/-! ## The events and the steps -/

/-- The own effect `u` of an event outside the desk links, which the blocks then run to its end from `a`. -/
inductive Event (s : State) : State → State → Prop
  | warmRestart (h : s.isSettling = false) : Event s s (s.restart none)
  | settlingTimeout (h : s.settlingTimer.isRunning = true) :
      Event s (s.atExpiry s.settlingTimer) (s.atExpiry s.settlingTimer).settleEnd
  | position (w : Sw) (x : Confirmed) (h : s.cfg.swOk w = true) : Event s s (((s.takeReport w x).absorbAll).meetSw w)
  | travelTimeout (w : Sw) (h : (s.sw w).timeout.isRunning = true) :
      Event s (s.atExpiry (s.sw w).timeout) ((s.atExpiry (s.sw w).timeout).travelExpired w).absorbAll
  | reportWindowEnd (h : s.mx.reportWindow.isRunning = true) :
      Event s (s.atExpiry s.mx.reportWindow) (s.atExpiry s.mx.reportWindow).windowEnd.absorbAll
  | supplyHoldExpiry (h : s.mx.supplyHold.isRunning = true) :
      Event s (s.atExpiry s.mx.supplyHold) (s.atExpiry s.mx.supplyHold).supplyHeldNow.mxJudge.absorbAll
  | rfDropTimeout (n : Tx) : Event s s (s.dropExpired n)
  | tripWaitExpiry (n : Tx) : Event s s (s.tripExpired n).absorbAll
  | sensorFrame (k : Rot) (f : SensorFrame) : Event s s (s.acceptFrame k f)
  | frameTimeout (k : Rot) : Event s (s.atExpiry (s.rot[k]).frameTimer) ((s.atExpiry (s.rot[k]).frameTimer).frameExpired k)
  | reverseDwellEnd (k : Rot) : Event s s (s.dwellExpired k)
  | powerWaitExpiry (k : Rot) :
      Event s (s.atExpiry (s.slew[k]).powerWait) ((s.atExpiry (s.slew[k]).powerWait).slewFault k .powerNotReduced)
  | stallWindowExpiry (k : Rot) :
      Event s (s.atExpiry (s.slew[k]).stallWindow) ((s.atExpiry (s.slew[k]).stallWindow).slewFault k .stall)
  | slewTimerExpiry (k : Rot) :
      Event s (s.atExpiry (s.slew[k]).slewTimer) ((s.atExpiry (s.slew[k]).slewTimer).slewFault k .slewTimeout)
  | status (n : Tx) (r : StatusReport) : Event s s ((s.takeStatus n r).meetTx n)
  | silenceTimeout (n : Tx) : Event s (s.atExpiry (s.tx[n]).silence) ((s.atExpiry (s.tx[n]).silence).silenceExpired n)
  | tuneTimerExpiry (n : Tx) : Event s s (s.tuneExpired n)
  | feedTimerExpiry (n : Tx) : Event s s (s.feedExpired n)
  | recycleTimerExpiry (n : Tx) :
      Event s (s.atExpiry (s.tx[n]).recycleTimer) ((s.atExpiry (s.tx[n]).recycleTimer).recycleExpired n)
  | rfWatchExpiry (n : Tx) : Event s (s.atExpiry (s.tx[n]).rfWatch) ((s.atExpiry (s.tx[n]).rfWatch).countTrip n .other)
  | timePulse : Event s s s.pulse
  | tick : Event s (s.atExpiry s.clock.tick) (s.atExpiry s.clock.tick).tickExpired
  | time (t : Civil) : Event s s (s.takeTime t)
  | access (f : Filter AccessLevel) : Event s s (s.setAccess f)
  | supply (f : Filter SupplyLevel) : Event s s (s.setSupply f)
  | rfSense (n : Tx) (f : Filter RfLevel) : Event s s (s.setRfSense n f)

/-- A reply sent: it has left the queue, and the request in progress stands as `progress`. -/
def State.replyGone (s : State) (d : Desk) (tag : Byte) (st : Status) (p : List Byte) (rest : List Frame)
    (progress : Option (Byte × Byte)) : State :=
  (s.modLink d fun _ => { (s.link d).dropSent with queue := rest, inProgress := progress }).send (.deskFrames d (replyFrames tag st p))

/-- What a command other than POWER_UP makes of a state. -/
inductive Steps (s : State) : State → Prop
  | stays : Steps s s
  | event {a u : State} (h : Event s a u) : Steps s (State.event a u)
  | request (d : Desk) (tag code : Byte) {act : State → Answer} (h : ∀ z, Acts d z (act z)) : Steps s (s.request_ d tag code act)
  | examines (d : Desk) (bytes : List Byte) (gap : Timer) : Steps s (s.examine d bytes gap)
  | gapEnds (d : Desk) (due : Nat) (bytes : List Byte) (gap : Timer) : Steps s ((s.atExpiry (.running due)).examine d bytes gap)
  | replySent (d : Desk) (tag : Byte) (st : Status) (p : List Byte) (b : Bool) (rest : List Frame) (progress : Option (Byte × Byte))
      (h : (s.link d).dropSent.queue = .reply tag st p b :: rest) : Steps s (s.replyGone d tag st p rest progress)
  | restarts (d : Desk) (tag : Byte) (st : Status) (p : List Byte) (b : Bool) (rest : List Frame) (progress : Option (Byte × Byte))
      (h : (s.link d).dropSent.queue = .reply tag st p b :: rest) :
      Steps s (State.event (s.replyGone d tag st p rest progress) ((s.replyGone d tag st p rest progress).restart (some d)))
  | attentionEmpty (d : Desk) (rest : List Frame) (h : (s.link d).dropSent.queue = .attnWaiting :: rest) :
      Steps s (s.modLink d fun _ => { (s.link d).dropSent with queue := rest })
  | attentionSent (d : Desk) (rest : List Frame) (tag : Byte) (content : BitVec 12) (count : Byte) (frames : List (List Byte))
      (h : (s.link d).dropSent.queue = .attnWaiting :: rest) :
      Steps s ((s.modLink d fun _ => { (s.link d).dropSent with queue := .attnSending tag content :: rest, count := count }).send
        (.deskFrames d frames))
  | closedTimer : Steps s ((s.atExpiry s.hall.closed).modHall fun h =>
      { h with closed := .idle, closedRunOut := h.closedRunOut || h.state == .restoredWait })
  | saveComplete (bytes : List Byte) (answered : Bool) (faults : List (Nat × Byte)) (h : s.cfg.saving = some bytes)
      (inside : faultsInside faults = true) : Steps s (s.endSave bytes answered faults).flush

section
variable {s : State}

/-- An event that acts where its timer runs. -/
theorem steps_event_if {a u : State} (c : Bool) (h : c = true → Event s a u) : Steps s (if c = true then State.event a u else s) := by
  split
  · next hc => exact .event (h hc)
  · exact .stays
☆ ☆ ☆
Exercise brief: Exact reproduction is required: output the lines from the start of the entries above through the line with "Event s (s.atExpiry (s.sw".

Answer to the problem:
/-! ## The events and the steps -/

/-- The own effect `u` of an event outside the desk links, which the blocks then run to its end from `a`. -/
inductive Event (s : State) : State → State → Prop
  | warmRestart (h : s.isSettling = false) : Event s s (s.restart none)
  | settlingTimeout (h : s.settlingTimer.isRunning = true) :
      Event s (s.atExpiry s.settlingTimer) (s.atExpiry s.settlingTimer).settleEnd
  | position (w : Sw) (x : Confirmed) (h : s.cfg.swOk w = true) : Event s s (((s.takeReport w x).absorbAll).meetSw w)
  | travelTimeout (w : Sw) (h : (s.sw w).timeout.isRunning = true) :
      Event s (s.atExpiry (s.sw w).timeout) ((s.atExpiry (s.sw w).timeout).travelExpired w).absorbAll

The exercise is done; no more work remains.